Purpose: : RPE cells form part of the blood retina barrier where they can potentially regulate inflammatory responses. In this study we examined the expression of genes associated with inflammatory/immune processes to understand the role of RPE cells in immune diseases of the eye.

Methods: : ARPE–19 were grown in RPMI containing 2% FBS. RNA was isolated from the cells with TRIzol and purified using Rneasy (Qiagen). RNA with 280/260 ratio greater than 1.9 was labeled using the 3DNA Array 900 Kit (Genisphere). Cy3 and Cy9 labeled probes were hybridized to QuantArray–Human OHU28K oligo arrays which were then scanned on a GenePix 4000A scanner to be analysed using GenePix software Version 4.0 (Axon Instruments). Gene clustering was done with Cluster v2.20 and TreeView v1.60 software (EisenLab, UC Berkley), and GO classification performed using LocuLink database (NCBI). Thresholds were > 2–fold expression changes in at least three arrays.
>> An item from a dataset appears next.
-- ==== Sys2Proof/Machine/Dispatch.lean ====
section
/-! DEFINITION. The meaning of every instruction and event: one arm for each row of the opcode table. -/
namespace Sys2Proof.Machine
Results: : Several large clusters of genes that play an important role in the induction and regulation of immune/inflammatory responses were expressed in the RPE cells. These include surface glycoproteins involved in T–cell activation and proliferation, chemokines involved in leukocyte recruitment and regulation of chronic inflammation, Complement components, Interleukins, T cell activation proteins, and Macrophage Differentiation Factors. The RPE cells also expressed a cluster of chemokine receptors and a large group of G–protein coupled receptors associated with immune function. Other large clusters of receptors including IFN, IL, leucocyte, and NK cell immunoglobulin receptors were also expressed by the RPE. A group of 5 Toll–like receptors that play a central role in pathogen recognition and activation of innate immunity were detected on the RPE arrays as well.

Conclusions: : The results show that several potent inflammatory mediators and hematopoietic cell markers are expressed by RPE cells and provide evidence that the pigmented epithelium may regulate immune responses during ocular inflammation. These expression markers may also aid in the identification of RPE cells during pathological processes in the eye.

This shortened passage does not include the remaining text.